Литмир - Электронная Библиотека

«Не убий и не начинай войны; не помысли народ свой врагом других народов; не укради и не присваивай труда брата своего; ищи в науке только истину и не пользуйся ею во зло или ради корысти; уважай мысли и чувства братьев своих и все сотворенное ими сохрани и почитай; чти природу как матерь свою и помощницу; пусть труд и мысли твои будут трудом и мыслями свободного творца, а не раба; пусть живет все живое, мыслится мыслимое; пусть свободным будет все, ибо все рождается свободным…» – да если бы от религии осталось только это, то одного этого хватило бы, чтобы говорить о высочайшей культуре.

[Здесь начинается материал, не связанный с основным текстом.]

-- ==== Sys2Proof/Machine/Ops.lean ====
section
/-! DEFINITION. The named operations: byte arrays and the store resolver (42_backing_store.md), the bus
driver (40_bus_signal.md), the generic cycles of the mapper (41_mapper.md R110 to R116), and the helpers
of the bridge and the coordinator (44_storage_bridge.md, 45_block_io.md).

The core takes no exception and has none to return from (60_exceptions.md R230, R237, R238); the one
shared error path is `failBridge` (R182). -/

namespace Sys2Proof.Machine

/-! ## Byte arrays -/

/-- The byte of a sparse array at an offset. -/
def Memory.read (m : Memory) (k : Nat) : Byte :=
  match m with
  | [] => Config.erased
  | (a, b) :: t => if a = k then b else Memory.read t k

/-- Offsets strictly rise from `lo` on, and no listed byte is the erased one. -/
def Memory.canonicalFrom (lo : Nat) (m : Memory) : Bool :=
  match m with
  | [] => true
  | (a, b) :: t => lo ≤ a && b != Config.erased && Memory.canonicalFrom (a + 1) t

/-- The canonical form of a byte array. -/
def Memory.wf (m : Memory) : Bool := Memory.canonicalFrom 0 m

/-- Every listed offset is below `n`. -/
def Memory.below (n : Nat) (m : Memory) : Bool := m.all fun c => c.1 < n

/-- The cells of `m` from offset `base`, `len` of them, moved to offset 0. -/
def Memory.slice (m : Memory) (base len : Nat) : Memory :=
  match m with
  | [] => []
  | (a, b) :: t =>
    if base ≤ a ∧ a < base + len then (a - base, b) :: Memory.slice t base len
    else Memory.slice t base len

/-- R256: `len` bytes of `src` from `base` copied over the first `len` bytes of `dst`. -/
def Memory.stage (dst src : Memory) (base len : Nat) : Memory :=
  Memory.slice src base len ++ dst.filter fun c => len ≤ c.1

/-! ## The store and its resolver -/

/-- R141: `StoreRead(off)`; no byte at or past STORE_LEN. -/
def storeRead (p : Params) (off : Nat) : Option Byte :=
  if off < p.storeLen then some (Memory.read p.store off) else none

/-- R143: `Resolve(off)`, from the cache below `staged_len`, else from the store. -/
def resolve (s : State) (off : Nat) : Option Byte :=
  let rel := off - s.cfg.romBase.toNat
  if rel < s.cfg.stagedLen.toNat then some (Memory.read s.cache rel)
  else storeRead s.par off

/-! ## The bus driver and the named updates of State -/

/-- R100: `Sample()`, the logical snapshot of the pin levels. -/
def sampleBus (p : Params) (pins : SampleWord) : Snapshot :=
  Snapshot.ofWord (pins ^^^ polarityMask p.polarity)

/-- R68: the pin levels that carry a logical sample word. -/
def pinsOf (p : Params) (w : SampleWord) : SampleWord := w ^^^ polarityMask p.polarity

/-- R101: `Drive(b)`. -/
def drive (b : Byte) (s : State) : State := { s with dout := b, fsm := .readHold }

/-- R102, R156: the FSM back to IDLE, the data bus released. -/
def release (s : State) : State := { s with fsm := .idle }

/-- R154, R158: a served write holds until WR deasserts. -/
def holdWrite (s : State) : State := { s with fsm := .writeHold }

/-- R116: `bank[r] <- v`. -/
def setBank (r : Fin 6) (v : BankReg) (s : State) : State := { s with bank := s.bank.set r v }

/-- The bridge session replaced. -/
def setBridge (br : Bridge) (s : State) : State := { s with br := br }

/-- The coordinator replaced. -/
def setCoord (co : Coord) (s : State) : State := { s with co := co }

/-- The backend's inputs replaced. -/
def setDevice (dev : Device) (s : State) : State := { s with dev := dev }

/-- The environment's offers replaced. -/
def setInputs (inputs : List Instant) (s : State) : State := { s with inputs := inputs }

/-- One draw of the free values taken (log 10). -/
def nextDraw (s : State) : State := { s with draws := s.draws + 1 }

/-! ## The mapper's generic cycles -/

/-- R110: the result of `MapRead`. -/
inductive ReadResult where
  | none
  | byte (off : Nat)
  | fill
  | unspec
deriving DecidableEq, Repr

/-- R113: `Bounded(rel)`. -/
def bounded (s : State) (rel : Nat) : ReadResult :=
  if rel < s.cfg.romSize.toNat then .byte (s.cfg.romBase.toNat + rel) else .fill

/-- R112: register `i` as an unsigned number of `w` bits. -/
def bankValue (s : State) (i : Fin 6) (w : Nat) : Nat := s.bank[i].toNat % 2 ^ w

/-- R115, R152: a read whose response is a draw: no response, or any byte driven. -/
def drawCycle (s : State) : State :=
  if Config.soundDrives s.draws then drive (Config.soundByte s.draws) (nextDraw s) else nextDraw s

/-- R152: what a memory read does with the mapper's result. -/
def serveRead (r : ReadResult) (s : State) : Host.Outcome State Fault Refusal :=
  match r with
  | .none => .next s
  | .byte off =>
    match resolve s off with
    | some b => .next (drive b s)
    | none => .fault .storeRange
  | .fill => .next (drive Config.sentinel s)
  | .unspec => .next (drawCycle s)

/-- R111: a read at offset `rel` of a flat window. -/
def flatCycle (rel : Nat) (s : State) : Host.Outcome State Fault Refusal :=
  serveRead (bounded s rel) s

/-- R112: a read at offset `off` of window `i`, with window size `wsize` and register width `w`. -/
def segCycle (i : Fin 6) (w wsize off : Nat) (s : State) : Host.Outcome State Fault Refusal :=
  serveRead (bounded s (bankValue s i w * wsize + off)) s

/-- R116, R154: a switch write of byte `d` to a lane of register `r` of `w` bits. -/
def switchCycle (w : Nat) (r : Fin 6) (lane : Lane) (d : Byte) (s : State) : Host.Outcome State Fault Refusal :=
  .next (holdWrite (setBank r (laneValue w lane s.bank[r] d) s))

/-- R131, R133: a write looked up in a switch table of the fine schemes. -/
def tableCycle (t : List SwitchEntry) (a : Addr) (d : Byte) (s : State) : Host.Outcome State Fault Refusal :=
  match findEntry t a with
  | some e => switchCycle 12 e.reg e.lane d s
  | none => .next s

/-! ## The coordinator's start -/

/-- R211: `Start(kind, lba)`; `none` is a rejection. -/
def start (kind : Dir) (lba : U32) (s : State) : Option State :=
  if s.co.inFlight || !s.dev.ready || s.dev.capacity.toNat ≤ lba.toNat then none
  else some (setCoord ⟨true, .none, kind, lba⟩ s)

/-! ## The bridge's helpers -/

/-- R182: `Fail()` on the session. -/
def failBridge (br : Bridge) : Bridge :=
  { br with state := .idle, status := statusError, seqValid := false, addrCount := 0, cursor := 0, remaining := 0 }

/-- R182: `Fail()`. -/
def failOp (s : State) : State := setBridge (failBridge s.br) s

/-- R182: the pending state of a direction. -/
def pendingState (kind : Dir) : BrState :=
  match kind with
  | .read => .readPending
  | .write => .writePending

/-- R182: `Issue(kind, lba)`. -/
def issue (kind : Dir) (lba : U32) (s : State) : State :=
  match start kind lba s with
  | some t => setBridge { t.br with lba := lba, state := pendingState kind, status := statusBusy } t
  | none => failOp s

/-- One byte of the buffer replaced; an index past 511 replaces none. -/
def Buffer.put (buf : Buffer) (k : Nat) (b : Byte) : Buffer :=
  ⟨buf.bytes.set k b, (List.length_set ..).trans buf.size⟩

/-- R175: the response bytes written over the first bytes of the buffer, from index `k` on. -/
def loadBytes (buf : Buffer) (k : Nat) (bytes : List Byte) : Buffer :=
  match bytes with
  | [] => buf
  | b :: t => loadBytes (buf.put k b) (k + 1) t

/-- R175: `Send(bytes)` on the session. -/
def sendBridge (bytes : List Byte) (br : Bridge) : Bridge :=
  { br with buf := loadBytes br.buf 0 bytes, cursor := 0, remaining := bytes.length, state := .sending, status := statusSending }

/-- R175: `Send(bytes)`. -/
def sendOp (bytes : List Byte) (s : State) : State := setBridge (sendBridge bytes s.br) s

/-- R170, R172, R173: what every recognised command does to the session before its own body: the cursor
invalid, the command recorded, the transfer in progress dropped (log 11). -/
def takeCommand (d : Byte) (br : Bridge) : Bridge :=
  { br with seqValid := false, lastCmd := d, state := .idle, addrCount := 0, cursor := 0, remaining := 0 }

/-- R158, R170, R171: a control-port write of the recognised command `d`, whose body takes the sequential
cursor as it was before the command. Ignored while an operation is pending; held for WR in every case. -/
def commandCycle (d : Byte) (body : Bool → Dir → State → State) (s : State) : Host.Outcome State Fault Refusal :=
  if pending s.br then .next (holdWrite s)
  else .next (holdWrite (body s.br.seqValid s.br.seqDir (setBridge (takeCommand d s.br) s)))

/-- R174: the body of INIT. -/
def cmdInit (s : State) : State :=
  setBridge { s.br with state := .idle, addrCount := 0, cursor := 0, remaining := 0, status := if s.dev.ready then statusReady else statusError } s

/-- R176: the body of GET_ID. -/
def cmdGetId (s : State) : State := sendOp s.par.bridgeId s

/-- R177: the body of GET_CAP. -/
def cmdGetCap (s : State) : State :=
  if s.dev.ready then sendOp (le32Bytes s.dev.capacity) s else failOp s

/-- R178, R180: the body of READ_BLOCK and WRITE_BLOCK, which opens the address phase. -/
def cmdBlock (dir : Dir) (s : State) : State :=
  setBridge { s.br with state := .awaitAddr, dir := dir, addrCount := 0, lba := 0, status := statusReady } s

/-- R179: the body of READ_NEXT; the LBA wraps modulo 2^32. -/
def cmdReadNext (oldValid : Bool) (oldDir : Dir) (s : State) : State :=
  if oldValid && oldDir == .read then issue .read (s.br.lba + 1) s else failOp s

/-- R181: the body of WRITE_NEXT. -/
def cmdWriteNext (oldValid : Bool) (oldDir : Dir) (s : State) : State :=
  if oldValid && oldDir == .write then
    setBridge { s.br with lba := s.br.lba + 1, state := .awaitPayload, cursor := 0, status := statusReady } s
  else failOp s

/-- R186: `EndAddr()`. -/
def endAddr (s : State) : State :=
  match s.br.dir with
  | .read => issue .read s.br.lba s
  | .write => setBridge { s.br with state := .awaitPayload, cursor := 0, status := statusReady } s

/-- R185: the session after LBA byte number `addrCount`. -/
def addrBridge (d : Byte) (br : Bridge) : Bridge :=
  { br with lba := br.lba ||| (d.setWidth 32 <<< (8 * br.addrCount)), addrCount := br.addrCount + 1 }

/-- R185: `AddrByte(d)`. A fifth byte is a malformed state (R39 item 5). -/
def addrByte (d : Byte) (s : State) : Host.Outcome State Fault Refusal :=
  if s.br.addrCount < 3 then .next (holdWrite (setBridge (addrBridge d s.br) s))
  else if s.br.addrCount = 3 then .next (holdWrite (endAddr (setBridge (addrBridge d s.br) s)))
  else .fault .malformedState

/-- R187: the session after payload byte number `cursor`. -/
def payloadBridge (d : Byte) (br : Bridge) : Bridge :=
  { br with buf := br.buf.put br.cursor d, cursor := br.cursor + 1 }

/-- R187, R188: `PayloadByte(d)`. A 513th byte is a malformed state (R39 item 5). -/
def payloadByte (d : Byte) (s : State) : Host.Outcome State Fault Refusal :=
  if s.br.cursor < 511 then .next (holdWrite (setBridge (payloadBridge d s.br) s))
  else if s.br.cursor = 511 then .next (holdWrite (issue .write s.br.lba (setBridge (payloadBridge d s.br) s)))
  else .fault .malformedState

/-- R158, R184, R189: a data-port write of byte `d`. -/
def dataWriteCycle (d : Byte) (s : State) : Host.Outcome State Fault Refusal :=
  match s.br.state with
  | .awaitAddr => addrByte d s
  | .awaitPayload => payloadByte d s
  | .idle => .next (holdWrite s)
  | .sending => .next (holdWrite s)
  | .readPending => .next (holdWrite s)
  | .writePending => .next (holdWrite s)

/-- R196: the session after one byte of the response is read. -/
def sentBridge (br : Bridge) : Bridge :=
  if br.remaining = 1 then { br with cursor := br.cursor + 1, remaining := 0, state := .idle, status := statusReady }
  else { br with cursor := br.cursor + 1, remaining := br.remaining - 1 }

/-- R196: a data-port read in SENDING. An index past 511, or nothing remaining, is a malformed state (R39 item 4). -/
def sendingCycle (s : State) : Host.Outcome State Fault Refusal :=
  match s.br.buf.bytes[s.br.cursor]? with
  | some b => if s.br.remaining = 0 then .fault .malformedState else .next (drive b (setBridge (sentBridge s.br) s))
  | none => .fault .malformedState

end Sys2Proof.Machine
end

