-- ==== Sys2Proof/Machine/FlatRead.lean ====
section
/-! DEFINITION. Reads of the flat schemes (41_mapper.md R118 to R120): the payload offset is the address less the start of
the window. -/

namespace Sys2Proof.Machine

/-- R118, `MR.FLAT16`. -/
def execMrFlat16 (off : BitVec 14) (s : State) : Host.Outcome State Fault Refusal :=
  flatCycle (0x0000 + off.toNat) s

/-- R119, `MR.FLAT32.lo`. -/
def execMrFlat32Lo (off : BitVec 14) (s : State) : Host.Outcome State Fault Refusal :=
  flatCycle (0x0000 + off.toNat) s

/-- R119, `MR.FLAT32.hi`. -/
def execMrFlat32Hi (off : BitVec 14) (s : State) : Host.Outcome State Fault Refusal :=
  flatCycle (0x4000 + off.toNat) s

/-- R120, `MR.LINEAR0.part0`. -/
def execMrLinear0Part0 (off : BitVec 14) (s : State) : Host.Outcome State Fault Refusal :=
  flatCycle (0x0000 + off.toNat) s

/-- R120, `MR.LINEAR0.part1`. -/
def execMrLinear0Part1 (off : BitVec 14) (s : State) : Host.Outcome State Fault Refusal :=
  flatCycle (0x4000 + off.toNat) s

/-- R120, `MR.LINEAR0.part2`. -/
def execMrLinear0Part2 (off : BitVec 14) (s : State) : Host.Outcome State Fault Refusal :=
  flatCycle (0x8000 + off.toNat) s

end Sys2Proof.Machine
end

Бессмертие и Бог необходимы человеку, каждый раз, когда его подводит нравственное чувство. Фактически на этих основаниях человек строит культуру, зависающую в воздухе каждый раз, когда забывают о фундаменте. Но и сама религия только тогда может быть названа нравственной, когда не разделяет людей на враждующие лагеря и не требует уничтожения одного из них другим. Такими и были заветы Иисуса Христа, но, увы, не его апостолов и не церкви, присвоившей себе его имя.

Религия как средство запугивания для меня хуже атеизма. Когда в «Сумме Теологии» Святого Фомы я читаю: «Да возрадуются святые благодати Господней, разрешившей им лицезреть мучения проклятых в аду», – то даже с учетом времени написания этих страшных слов сказанное является свидетельством некрофилии, а не святости.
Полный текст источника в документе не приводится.